In 1946 he returned to marine science to put together a new programme of sampling with the continuous plankton recorder. This important work continues today and is now based at the Sir Alister Hardy Foundation for Ocean Science, at Plymouth.

Lucas published his best-known and most quoted paper in 1947: "The Ecological Effects of External Metabolites". He had noticed, with others, the scarcity of fish and other organisms in the presence of dense phytoplankton. He suggested that this "animal exclusion" was the result of the production of substances or "ectocrines" which had an inhibitory or even lethal effect upon some associated organisms, but were beneficial to others. He pointed out that some of the underlying principles were shared with antibiotics. During the course of evolution many organisms had adapted themselves to tolerate or take advantage of the external metabolites of their neighbours. Others had not and took avoidance measures. He proposed that important ecological mechanisms might have arisen in this way.

In 1948 Lucas was appointed Director of the Scottish Home Department Marine Laboratory in Aberdeen. He became responsible for providing scientific advice to government on the marine fisheries and for research into the fish stocks, including salmon.

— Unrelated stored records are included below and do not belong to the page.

-- ==== Sys2Proof/Machine/Facility.lean ====
section
/-! DEFINITION. The facility side (R425-R431): the crossing messages, the discrete inputs, and the emergency reset. -/

namespace Sys2Proof.Machine

/-- The endpoint answers while the 48 V input is present (R425). -/
def State.facUp (s : State) : Bool := !s.rst.asserted.contains 0

/-- FAC_ALERT is asserted while FAC_STAT bit 1, 2, 4 or 5 is set (R428). -/
def State.alerting (s : State) : Bool := s.facUp && (s.hf .FAC_STAT 0 1 2 != 0 || s.hf .FAC_STAT 0 4 2 != 0)

/-- What the endpoint answers; none where it does not acknowledge. -/
def State.answerFac (s : State) (r : Option (List Byte)) : State := { s with fac := { s.fac with reply := r } }

/-- A message reaches the endpoint; without 48 V it does not acknowledge its address. -/
def State.message (s : State) (go : State → State) : Out := if s.facUp then .next (go s) else .next (s.answerFac none)

/-- Not acknowledged at its data byte, with CML set (R427). -/
def State.cml (s : State) : State := (s.setHf .FAC_STAT 0 3 1 1).answerFac none

/-- Read a word coded in LINEAR11 from sensor `i` (R401); `on` says whether its domain is powered. (DESIGN CHOICE: log 80) -/
def State.readSensor (s : State) (i : Nat) (on : Bool) : State :=
  if on then s.sensed.answerFac (some (toLe 2 (Config.linear11 (Config.sensor s.fresh i)))) else s.answerFac (some (toLe 2 0))

/-- Every domain but H_AON is off (R391). -/
def State.off (s : State) : Bool := s.powerState == 4

/-- CLEAR_FAULTS (R427, R428): the latched bits are cleared; a condition still present sets its bit again. -/
def execClearFaults (pec : Bool) (s : State) : Out :=
  s.message fun s =>
    if pec = false then s.cml
    else
      let v := 2 * b2n s.rst.refLost + 4 * b2n s.pwr.coolForce + 16 * s.hf .FAC_STAT 0 8 1
      (s.setHf .FAC_STAT 0 1 5 (v / 2)).answerFac (some [])

/-- CAPABILITY. -/
def execCapability (s : State) : Out := s.message fun s => s.answerFac (some [0xB0])

/-- Any die's level field at bit `lo` of PWR_THR is above 0. -/
def State.anyLevel (s : State) (lo : Nat) : Bool := (List.range 8).any fun d => s.hf .PWR_THR d lo 4 != 0

/-- STATUS_WORD's bits (R428); `uv`: the input is below 40 V. -/
def State.statusWord (s : State) (uv : Bool) : Nat :=
  2 * s.hf .FAC_STAT 0 3 1 + 4 * b2n (s.anyLevel 4) + 8 * b2n uv + 64 * b2n (s.off || s.hf .FAC_STAT 0 8 1 == 1) + 2048 * b2n (!s.rst.compute)
    + 4096 * b2n (s.hf .FAC_STAT 0 1 2 != 0 || s.hf .FAC_STAT 0 4 1 == 1) + 16384 * b2n (s.anyLevel 0)

/-- STATUS_WORD. -/
def execStatusWord (uv : Bool) (s : State) : Out := s.message fun s => s.answerFac (some (toLe 2 (s.statusWord uv)))

/-- READ_VIN: measured by the endpoint itself. -/
def execReadVin (s : State) : Out := s.message fun s => s.readSensor 25 true

/-- READ_IIN. -/
def execReadIin (s : State) : Out := s.message fun s => s.readSensor 26 true

/-- READ_PIN. -/
def execReadPin (s : State) : Out := s.message fun s => s.readSensor 27 true

/-- READ_TEMPERATURE_1: coolant inlet. -/
def execReadTemperature1 (s : State) : Out := s.message fun s => s.readSensor 28 (!s.off)

/-- READ_TEMPERATURE_2: the highest junction temperature, sensor 56 of the model. -/
def execReadTemperature2 (s : State) : Out := s.message fun s => s.readSensor 56 (!s.off)

/-- READ_TEMPERATURE_3: coolant outlet. -/
def execReadTemperature3 (s : State) : Out := s.message fun s => s.readSensor 29 (!s.off)

/-- MFR_SERIAL. -/
def execMfrSerial (s : State) : Out := s.message fun s => s.answerFac (some (toLe 8 s.serial))

/-- MFR_COOLANT_FLOW. -/
def execMfrCoolantFlow (s : State) : Out := s.message fun s => s.readSensor 30 (!s.off)

/-- MFR_POWER_CAP (R428): a read, or a write that goes straight into PWR_CAP, held through a clock loss. -/
def execMfrPowerCap (w : Option Nat) (pec : Bool) (s : State) : Out :=
  s.message fun s =>
    match w with
    | none => s.answerFac (some (toLe 2 (s.hf .PWR_CAP 0 0 14)))
    | some w =>
      if pec = false ∨ w < 1200 ∨ 13500 < w then s.cml
      else if s.rst.refLost then { s with fac := { s.fac with held := some w, reply := some [] } }
      else ({ s with fac := { s.fac with held := none } }.rwpHf .PWR_CAP 0 0 14 w).answerFac (some [])

/-- FAC_CAP_HELD_APPLY (R428): a cap held through a clock loss is written once the clock is back. -/
def execFacCapHeldApply (s : State) : Out :=
  match s.fac.held with
  | some w => if s.rst.refLost then .next s else .next ({ s with fac := { s.fac with held := none } }.rwpHf .PWR_CAP 0 0 14 w)
  | none => .next s

/-- MFR_POWER_STATE. -/
def execMfrPowerState (s : State) : Out := s.message fun s => s.answerFac (some (toLe 1 s.powerState))

/-- MFR_IDENTIFY: a read, or a write of 0 or 1. (DEDUCED: log 81) -/
def execMfrIdentify (v : Option Nat) (s : State) : Out :=
  s.message fun s =>
    match v with
    | none => s.answerFac (some (toLe 1 (b2n s.fac.identify)))
    | some v => if 1 < v then s.cml else { s with fac := { s.fac with identify := v == 1, reply := some [] } }

/-! ### The emergency reset (R431) -/

/-- Disarm. -/
def State.disarm (s : State) : State := { s with fac := { s.fac with armed := none } }.setHf .FAC_STAT 0 6 1 0

/-- Ticks of 100 ms. -/
def armTicks : Nat := 25000000

/-- MFR_EMERG_ARM. -/
def execMfrEmergArm (v : Nat) (pec : Bool) (s : State) : Out :=
  s.message fun s =>
    if pec = false then s.cml
    else if v = 0xA5 then ({ s with fac := { s.fac with armed := some s.sundial } }.setHf .FAC_STAT 0 6 1 1).answerFac (some [])
    else s.disarm.cml

/-- The emergency reset is armed. -/
def State.isArmed (s : State) : Bool :=
  match s.fac.armed with
  | some t => decide (s.sundial < t + armTicks)
  | none => false

/-- MFR_EMERG_RESET: source 7, WARM; a fire during a reference-clock loss is lost. -/
def execMfrEmergReset (v : Nat) (pec : Bool) (s : State) : Out :=
  s.message fun s =>
    if pec = false then s.cml
    else if v = 0x5A ∧ s.isArmed then
      let t := s.disarm.answerFac (some [])
      if s.rst.refLost then t else (t.setHf .FAC_STAT 0 4 1 1).request 7 4 [] [] [] []
    else s.disarm.cml

/-- EMERG_ARM_EXPIRE. -/
def execEmergArmExpire (s : State) : Out :=
  match s.fac.armed with
  | some t => if t + armTicks ≤ s.sundial then .next s.disarm else .next s
  | none => .next s

/-- MFR_RGA_SUMMARY: the endpoint's own copy. -/
def execMfrRgaSummary (s : State) : Out := s.message fun s => s.answerFac (some s.fac.summary)

/-- ALERT_RESPONSE: the endpoint's address, while FAC_ALERT is asserted. -/
def execAlertResponse (s : State) : Out :=
  if s.alerting then .next (s.answerFac (some (toLe 1 (0x40 + s.hf .FAC_STAT 0 9 3)))) else .next (s.answerFac none)

/-- The command codes of R427, and those whose writes require PEC. -/
def pmbusCodes : List Nat := [0x03, 0x19, 0x79, 0x88, 0x89, 0x97, 0x8D, 0x8E, 0x8F, 0x9E, 0xD0, 0xD1, 0xD2, 0xD3, 0xD4, 0xD5, 0xD6]
def pmbusPec : List Nat := [0x03, 0xD1, 0xD4, 0xD5]

/-- PMBUS_UNSUPPORTED_CODE (R427): any other code, or a write that requires PEC and has none that is right. -/
def execPmbusUnsupportedCode (code : Nat) (badPec : Bool) (s : State) : Out :=
  s.message fun s => if !pmbusCodes.contains code || (badPec && pmbusPec.contains code) then s.cml else s

/-! ### Discrete inputs (R426, R429, R430) -/

/-- FAC_EMERG_OFF_ASSERT (R429): everything but H_AON is off, and source 7 is held asserted with WARM reach. -/
def execFacEmergOffAssert (s : State) : Out :=
  if s.facUp ∧ s.hf .FAC_STAT 0 8 1 = 0 then
    .next (((s.enterOff.setHf .FAC_STAT 0 8 1 1).setHf .FAC_STAT 0 4 1 1).hold_ 7 |>.request 7 4 [] [] [] [])
  else .next s

/-- FAC_EMERG_OFF_DEASSERT (R429): source 7 deasserts; WARM release follows. -/
def execFacEmergOffDeassert (s : State) : Out :=
  if s.hf .FAC_STAT 0 8 1 = 1 then .next ((s.setHf .FAC_STAT 0 8 1 0).drop_ 7) else .next s

/-- Every die's level in force follows. -/
def State.levelsEff (s : State) : State := (List.range 8).foldl (fun (t : State) d => t.levelEff d) s

/-- COOLANT_FAULT (R430): FAC_COOLANT_OK deasserts. -/
def execCoolantFault (s : State) : Out :=
  if s.facUp ∧ s.hf .FAC_STAT 0 7 1 = 1 then
    let s := { s with pwr := { s.pwr with coolForce := true }, fac := { s.fac with coolTick := some s.sundial } }.levelsEff
    .next (((s.setHf .FAC_STAT 0 7 1 0).setHf .FAC_STAT 0 2 1 1).event St.COOLANT_FAULT 0 0 0)
  else .next s

/-- COOLANT_GRACE_EXPIRE (R430): CGRACE seconds after the fault, with the input still deasserted: DARK when COOLACT is 1. -/
def execCoolantGraceExpire (s : State) : Out :=
  match s.fac.coolTick with
  | some t =>
    if t + 250000000 * s.hf .FAC_CFG 0 0 8 ≤ s.sundial then
      let s := { s with fac := { s.fac with coolTick := none } }
      if s.hf .FAC_CFG 0 8 1 = 1 then .next s.goDark else .next s
    else .next s
  | none => .next s

/-- COOLANT_RESTORED (R430): the input reasserts, and the forced level is removed. -/
def execCoolantRestored (s : State) : Out :=
  if s.facUp ∧ s.hf .FAC_STAT 0 7 1 = 0 then
    .next ({ s with pwr := { s.pwr with coolForce := false }, fac := { s.fac with coolTick := none } }.levelsEff.setHf .FAC_STAT 0 7 1 1)
  else .next s

end Sys2Proof.Machine
end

Although the laboratory at Aberdeen was small and cramped, seagoing facilities were good, with an old but seaworthy steam trawler, the Explorer, and a smaller vessel, the Kathleen. A half-share was acquired in a wooden herring drifter, shared with the Lowestoft laboratory, and a larger steel naval vessel was converted into a research ship and renamed the Scotia. Later, in 1955, a new purpose-built research ship joined the fleet from the shipyard of Alexander Hall & Co in Aberdeen to replace the Explorer, and in the same year a new laboratory building was opened in the city's Torry village.

Lucas led a laboratory which in his 22 years in harness rapidly increased in size and international reputation. In 1958, he also became responsible for the Freshwater Fisheries Laboratory at Pitlochry, the former Brown Trout Research Laboratory. He reorganised and extended the research programmes of both laboratories and recruited a large number of young fishery scientists and oceanographers, many of whom have since gone on to create their own successes, and to direct their own laboratories.

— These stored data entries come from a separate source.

-- ==== Sys2Proof/Machine/RegAccess.lean ====
section
/-! DEFINITION. The commands that access registers (R11, R138, R324, R386, R388, R441, R442) and the register packets of R151, with a CSP's
loads and stores. -/

namespace Sys2Proof.Machine

/-- The DPA of BAR2 offset 0 (R321). -/
def regBase : Nat := 0x030000000000

/-- The host link is up: WARM and POR take it down until Ngumal is ready or recovery runs (R384, R410), and a link of fewer than four lanes
stays down (R318). -/
def State.linkReady (s : State) : Bool :=
  !s.rst.refLost && s.powerState != 4 && !s.rst.asserted.contains 0 && s.host.dstate == 0
    && (match s.rst.reach with | some r => decide (r < 4) || s.rst.ready || s.recovering | none => true) && decide (4 ≤ s.host.width)

/-- A CSP runs (R137, R145). -/
def State.cspUp (s : State) (ci : Nat) : Bool :=
  decide (ci < nClusters) && rf (s.cluster ci).regs .CSP_CTL 0 0 1 == 1 && !s.diesOff && !s.inReset (.cluster ci)

/-- The agent of an access, and whether it can be made now. (DEDUCED: log 9) -/
def RegAddr.who (a : RegAddr) : Agent :=
  match a with
  | .csp ci _ => .csp ci
  | .shed _ => .shed
  | _ => .host

/-- A writer other than the host is stalled by a write of its own that waits: a launch (R173) or a submission (R215). -/
def State.stalls (s : State) (who : Agent) : Bool :=
  (s.frontHeld.any fun h => h.who == who) || s.grafters.any fun g => g.stalled.any fun j => j.who == who

/-- An agent can make an access. -/
def State.agentUp (s : State) (who : Agent) : Bool :=
  match who with
  | .csp ci => s.cspUp ci && !s.stalls who
  | .shed => s.rst.ready && !s.rst.refLost && !s.stalls who
  | .host => s.linkReady

def State.canAccess (s : State) (a : RegAddr) : Bool := s.agentUp a.who

/-- The host's accesses wait: a launch of its own is held in the hub's register-write path (R173). -/
def State.hostHeld (s : State) : Bool := s.frontHeld.any fun h => h.who == .host

/-- The bytes of a value that an access asks for; the others read zero (R442). -/
def lanes (be v : Nat) : Nat := leNat ((List.range 8).map fun i => if bit be i then BitVec.ofNat 8 (v / 256 ^ i) else 0#8)

/-- Where an access leads; registers are whole words (R442). -/
def State.placeFor (s : State) (a : RegAddr) : RegPlace :=
  match a with
  | .bar0 off => .bar0 (off % 2 ^ 16 / 4 * 4)
  | .bar2 x => s.resolve (x % 2 ^ 28 / 4 * 4)
  | .csp ci x => cspPlace ci (x / 4 * 4)
  | .shed p => p

/-- The address a refused host access is logged under: DPA of BAR2 offset, or the offset in BAR0. -/
def RegAddr.logged (a : RegAddr) : Nat :=
  match a with
  | .bar2 x => regBase + x % 2 ^ 28 / 4 * 4
  | .bar0 off => off % 2 ^ 16 / 4 * 4
  | _ => 0

/-- The endpoint behind the Trellis that a host access of a place goes to, and the offset in its window (R145, R151). -/
def RegPlace.remote (p : RegPlace) : Option (Endpoint × Nat) :=
  match p with
  | .core gi off => some (.core gi, off)
  | .cluster ci off => some (.cluster ci, off)
  | .grafter k off => some (.grafter k, off)
  | _ => none

/-- What an access returned is kept for its agent. -/
def State.gave (s : State) (who : Agent) (v : Nat) : State :=
  match who with
  | .csp ci => s.modCluster ci fun c => { c with loaded := v }
  | _ => { s with host := { s.host with readData := v } }

/-- A read of some bytes, made where the register is. -/
def State.readNow (s : State) (who : Agent) (p : RegPlace) (be : Nat) : State :=
  let r := s.readPlace who p
  r.2.gave who (lanes (be % 16) r.1)

/-- A host read of BAR2: refused (R324), served by the hub, or sent to its endpoint. -/
def State.hostRead (s : State) (a : RegAddr) (p : RegPlace) (be : Nat) : State :=
  if p.mapped = false then (s.rwErr a.logged 0 false).gave .host 0
  else if s.dark p then (s.rwErr a.logged 1 false).gave .host 0
  else
    match p.remote with
    | none => s.readNow .host p be
    | some (e, off) =>
      let t := s.inject .hub e .tc1 (.regRd off)
      { t with host := { t.host with reads := t.host.reads ++ [(e, a.logged, be % 16, s.sundial)] } }

/-- A read of BAR0; bytes above the fourth of an aligned eight are the next register's, read with it (R320). -/
def State.bar0Read (s : State) (off be : Nat) : State :=
  let lo := off % 2 ^ 16 / 4 * 4
  let r := s.readBar0 lo
  if 16 ≤ be % 256 ∧ off % 8 < 4 then
    let r' := r.2.readBar0 (lo + 4)
    r'.2.gave .host (lanes be (r.1 + 2 ^ 32 * r'.1))
  else r.2.gave .host (lanes (be % 16) r.1)

/-- Read some bytes through an address: the whole register is read, and the bytes requested are returned (R442). -/
def State.regRead (s : State) (a : RegAddr) (be : Nat) : State :=
  let p := s.placeFor a
  match a with
  | .bar2 _ => s.hostRead a p be
  | .bar0 off => s.bar0Read off be
  | _ => s.readNow a.who p be

/-- A host write of BAR0 or BAR2 with byte enables: refused (R324, R442), applied by the hub, or sent to its endpoint. (DEDUCED: log 61) -/
def State.hostWrite (s : State) (a : RegAddr) (p : RegPlace) (v be : Nat) : State :=
  if p.mapped = false then s.rwErr a.logged 0 true
  else if s.dark p then s.rwErr a.logged 1 true
  else if p.isMem = false ∧ be ≠ 15 then s.rwErr a.logged 3 true
  else
    match p.remote with
    | none => s.writePlace .host p v be
    | some (e, off) => s.inject .hub e .tc1 (.regWr off v be)

/-- Write through an address. -/
def State.regWrite (s : State) (a : RegAddr) (v be : Nat) : State :=
  let p := s.placeFor a
  match a with
  | .bar0 _ => s.hostWrite a p v be
  | .bar2 _ => s.hostWrite a p v be
  | _ => s.writePlace a.who p v be

/-- The host accesses that waited behind a launch are made in order, until another launch is held (R173). -/
def State.drainHost (s : State) : Nat → State
  | 0 => s
  | n + 1 =>
    if s.hostHeld then s
    else
      match s.host.behind with
      | [] => s
      | x :: rest =>
        let t := { s with host := { s.host with behind := rest } }
        State.drainHost (match x with
          | .go ci k e tick => t.frontGoAt .host ci k e tick
          | .write a v be => t.regWrite a v be
          | .read a be => t.regRead a be) n

/-- The waiting host accesses, when nothing holds them any more. -/
def State.hostDrained (s : State) : State := s.drainHost s.host.behind.length

/-- Make an access, or have a host's wait behind those that wait (R173). (DEDUCED: log 60) -/
def State.access (s : State) (who : Agent) (x : HostAcc) (go : State → State) : State :=
  if who = .host then
    let t := s.hostDrained
    if t.hostHeld then { t with host := { t.host with behind := t.host.behind ++ [x] } } else go t
  else go s

/-- REGISTER_WRITE (R11, R442): an agent writes a word with byte enables. -/
def execRegisterWrite (a : RegAddr) (v be : Nat) (s : State) : Out :=
  if s.canAccess a then
    .next (s.access a.who (.write a (v % 2 ^ 32) (be % 16)) fun t => t.regWrite a (v % 2 ^ 32) (be % 16))
  else .next s

/-- REGISTER_READ (R11, R442): an agent reads the bytes `be` of a word, or of two words of BAR0. -/
def execRegisterRead (a : RegAddr) (be : Nat) (s : State) : Out :=
  if s.canAccess a then .next (s.access a.who (.read a be) fun t => t.regRead a be) else .next s

/-- The cluster whose CLU_FRONTGO an agent reaches: a CSP's is its own. -/
def goReach (who : Agent) (ci : Nat) : Bool := decide (ci < nClusters) && match who with | .csp c => c == ci | _ => true

/-- FRONTGO (R173): a write of CLU_FRONTGO of cluster `ci`; a CSP's reaches its own cluster. (DEDUCED: log 60) -/
def execFrontgo (who : Agent) (ci v : Nat) (s : State) : Out :=
  if goReach who ci && s.agentUp who then
    .next (s.access who (.go ci (bits v 8 4) (bits v 0 8) s.sundial) fun t => t.frontGo who ci (bits v 8 4) (bits v 0 8))
  else .next s

/-- FRONTGO_HOLD_TIMEOUT (R173): the oldest held host write has waited 1 ms (250,000 ticks) and is discarded; the accesses behind it proceed. -/
def execFrontgoHoldTimeout (s : State) : Out :=
  match s.frontHeld.zipIdx.find? fun e => e.1.who == .host with
  | none => .next s
  | some (h, i) =>
    if h.tick + 250000 ≤ s.sundial then
      .next ({ s with frontHeld := s.frontHeld.eraseIdx i }.rwErr
        (0x030001000000 + 0x20000 * (h.ci % 256) + Reg.offset .CLU_FRONTGO 0) 0 true).hostDrained
    else .next s

/-- FRONT_STREAM_START (R173): controller `k` starts its oldest queued front, and what waited for the place proceeds. -/
def execFrontStreamStart (k : Nat) (hbm : List HbmErr) (s : State) : Out := .next (s.startStream k hbm).hostDrained

/-- The LO halves of the latching pairs (R441). -/
def RegPlace.isLo (p : RegPlace) : Bool :=
  match p with
  | .hub off =>
    match regAt .hub off with
    | some (r, _) => [Reg.UPD_STEPLO, .SDL_CNTLO, .RGA_SEQLO, .RGA_FLOORLO, .RST_GRTICKLO].contains r
    | none => false
  | .grafter _ off =>
    match regAt .grafter off with
    | some (r, _) => r == .GRF_SDLLO
    | none => false
  | _ => false

/-- LO_READ_LATCH (R441): a read of the LO half of a pair. -/
def execLoReadLatch (a : RegAddr) (s : State) : Out :=
  if s.canAccess a && (s.placeFor a).isLo then .next (s.access a.who (.read a 15) fun t => t.regRead a 15) else .next s

/-- A place is RST_CFDATA. -/
def RegPlace.isCold (p : RegPlace) : Bool := p == .hub (Reg.offset .RST_CFDATA 0)

/-- COLD_FRAME_ACCESS (R388): a read of RST_CFDATA, or a write. -/
def execColdFrameAccess (a : RegAddr) (w : Option Nat) (s : State) : Out :=
  if s.canAccess a && (s.placeFor a).isCold then
    match w with
    | none => .next (s.access a.who (.read a 15) fun t => t.regRead a 15)
    | some v => .next (s.access a.who (.write a (v % 2 ^ 32) 15) fun t => t.regWrite a (v % 2 ^ 32) 15)
  else .next s

/-! ### Register packets (R151) -/

/-- The place a register packet names at its endpoint. -/
def windowOf (e : Endpoint) (off : Nat) : RegPlace :=
  match e with
  | .cluster ci => .cluster ci (off / 4 * 4)
  | .grafter k => .grafter k (off / 4 * 4)
  | .core gi => .core gi (off / 4 * 4)
  | _ => .unmapped

/-- REGRD: the read at place `n` is served by its endpoint and answered with REGRSP. -/
def execRegrd (n : Nat) (flits : List FlitErr) (s : State) : Out :=
  match s.takePacket n with
  | none => .next s
  | some (p, t) =>
    match p.body with
    | .regRd off =>
      if s.dark (windowOf p.dst off) then .next s
      else
        let r := t.flits p flits
        if r.2 then .next r.1
        else
          match p.dst with
          | .core gi => .next ((r.1.arrive1 gi p).drainEject gi 64)
          | e =>
            let d := r.1.readPlace .host (windowOf e off)
            .next (d.2.inject e p.src .tc1 (.regRsp d.1))
    | _ => .next s

/-- A word as flit errors leave it. -/
def State.flippedWord (s : State) (p : Packet) (fs : List FlitErr) (v : Nat) : Nat := leNat (s.flipped p fs (toLe 4 v))

/-- REGWR: the write at place `n` is applied by its endpoint. -/
def execRegwr (n : Nat) (flits : List FlitErr) (s : State) : Out :=
  match s.takePacket n with
  | none => .next s
  | some (p, t) =>
    match p.body with
    | .regWr off v be =>
      if s.dark (windowOf p.dst off) then .next s
      else
        let r := t.flits p flits
        if r.2 then .next r.1
        else
          match p.dst with
          | .core gi => .next ((r.1.arrive1 gi { p with body := .regWr off (s.flippedWord p flits v) be }).drainEject gi 64)
          | e => .next (r.1.writePlace .host (windowOf e off) (s.flippedWord p flits v) be)
    | _ => .next s

/-- REGRSP: the response at place `n` completes the oldest host read of its endpoint; one that no read awaits is discarded (R386). -/
def execRegrsp (n : Nat) (flits : List FlitErr) (s : State) : Out :=
  match s.takePacket n with
  | none => .next s
  | some (p, t) =>
    match p.body, p.dst with
    | .regRsp v, .hub =>
      let r := t.flits p flits
      if r.2 then .next r.1
      else
        match r.1.host.reads.findIdx? fun x => x.1 == p.src with
        | some i =>
          let u := { r.1 with host := { r.1.host with reads := r.1.host.reads.eraseIdx i } }
          let be := match r.1.host.reads[i]? with | some x => x.2.2.1 | none => 15
          .next (u.gave .host (lanes be (s.flippedWord p flits v)))
        | none => .next r.1
    | .regRsp _, _ => .next t
    | _, _ => .next s

/-- REG_RESPONSE_TIMEOUT (R386): the oldest host read has waited 1 ms: completed with zeros and logged as unmapped. -/
def execRegResponseTimeout (s : State) : Out :=
  match s.host.reads with
  | (_, a, _, tick) :: rest =>
    if tick + 250000 ≤ s.sundial then
      let t := { s with host := { s.host with reads := rest } }
      .next ((t.rwErr a 0 false).gave .host 0)
    else .next s
  | [] => .next s

/-! ### A CSP's memory -/

/-- What a CSP address leads to besides registers (R138): its own memories at their keys, or shared memory at its DPA. -/
inductive CspMem where
  | own (key : Nat)
  | store (a : Nat)
  | core (gi a : Nat)
  | nothing
  deriving DecidableEq, Repr

def cspMem (ci a : Nat) : CspMem :=
  if a < 0x8000 then .own a
  else if 0x10000000 ≤ a ∧ a < 0x10010000 then .own (0x10000 + (a - 0x10000000))
  else if 0x20000000 ≤ a ∧ a < 0x20080000 then .store (storeBase ci + (a - 0x20000000))
  else if 0x30000000 ≤ a ∧ a < 0x30400000 ∧ a % 0x10000 < 0x4000 then
    let gi := coreOf ci ((a - 0x30000000) / 0x10000)
    .core gi (localBase gi + a % 0x10000)
  else .nothing

/-- CSP_MEMORY_ACCESS (R77-R79, R138, R168, R213): a load, or a store, of 1, 2 or 4 aligned bytes. `ups` strike first. Register windows have
rows of their own. (DESIGN CHOICE: log 92) -/
def execCspMemoryAccess (ci a len : Nat) (w : Option Nat) (ups : List Upset) (s : State) : Out :=
  if s.agentUp (.csp ci) && (len == 1 || len == 2 || len == 4) && a % len == 0 && !(cspPlace ci (a / 4 * 4)).mapped then
    let s := s.strikes ups
    match cspMem ci a, w with
    | .own k, none => .next (s.gave (.csp ci) ((s.cluster ci).cspRead k len))
    | .own k, some v => .next (s.modCluster ci fun c => c.cspWrite k (toLe len v))
    | .store x, none =>
      let r := s.storeRead ci x len
      .next (r.2.gave (.csp ci) (leNat r.1))
    | .store x, some v => .next (s.wrS x (toLe len v))
    | .core gi x, none =>
      let r := s.extRead gi x len
      .next (r.2.gave (.csp ci) (leNat r.1))
    | .core _ x, some v => if s.inRegion ci then .next s else .next (s.wrS x (toLe len v))
    | .nothing, none => .next (s.gave (.csp ci) 0)
    | .nothing, some _ => .next s
  else .next s

end Sys2Proof.Machine
end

Cyril Lucas was not only an outstanding director of fishery science, but also played a prominent role in the international aspects of fisheries management. He had realised that the increasingly sophisticated mathematical models being developed for describing the dynamics of fish stocks, and assessing the effects of fishing were without value unless they were accompanied by a wide and detailed knowledge about the fish stocks and the fisheries themselves.

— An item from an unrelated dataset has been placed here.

-- ==== Sys2Proof/Machine/Dispatch.lean ====
section
/-! DEFINITION. Which meaning each command has. -/

namespace Sys2Proof.Machine

open Sys2Proof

As early as 1901 Scotland had set an example to other countries by collecting statistics of individual trawl catches, based on squares of latitude and longitude which are now the internationally recognised statistical units. Scottish scientists also played a key part in establishing the International Council for the Exploration of the Sea (ICES) founded in 1902. The truly international nature of many fish stocks meant that marine research could only be successful if it was co-ordinated internationally.

Lucas put much of his energy into ICES, the fisheries work of the Food and Agriculture Organisation of the United Nations, the International Commission for the Northeast Atlantic Fisheries and the Intergovernmental Oceanographic Commission. His efforts were supported by the outstanding Scottish Fisheries Secretary of the time, John Aglen. The two of them worked together to build sound international arrangements for providing scientific advice on the fisheries of the north-east Atlantic.

To those who worked with him Cyril Lucas was modest, quietly spoken, quick to smile, but firm and with a strong sense of direction. He remembered almost everything he was told, which served him well in the relentless committees he served. He was an unashamed pipe-smoker and in recent years walked on most mornings along Union Street in Aberdeen to drink coffee and read the newspapers in Fraser's Department Store, one of the few cafés still tolerating pipe-smokers.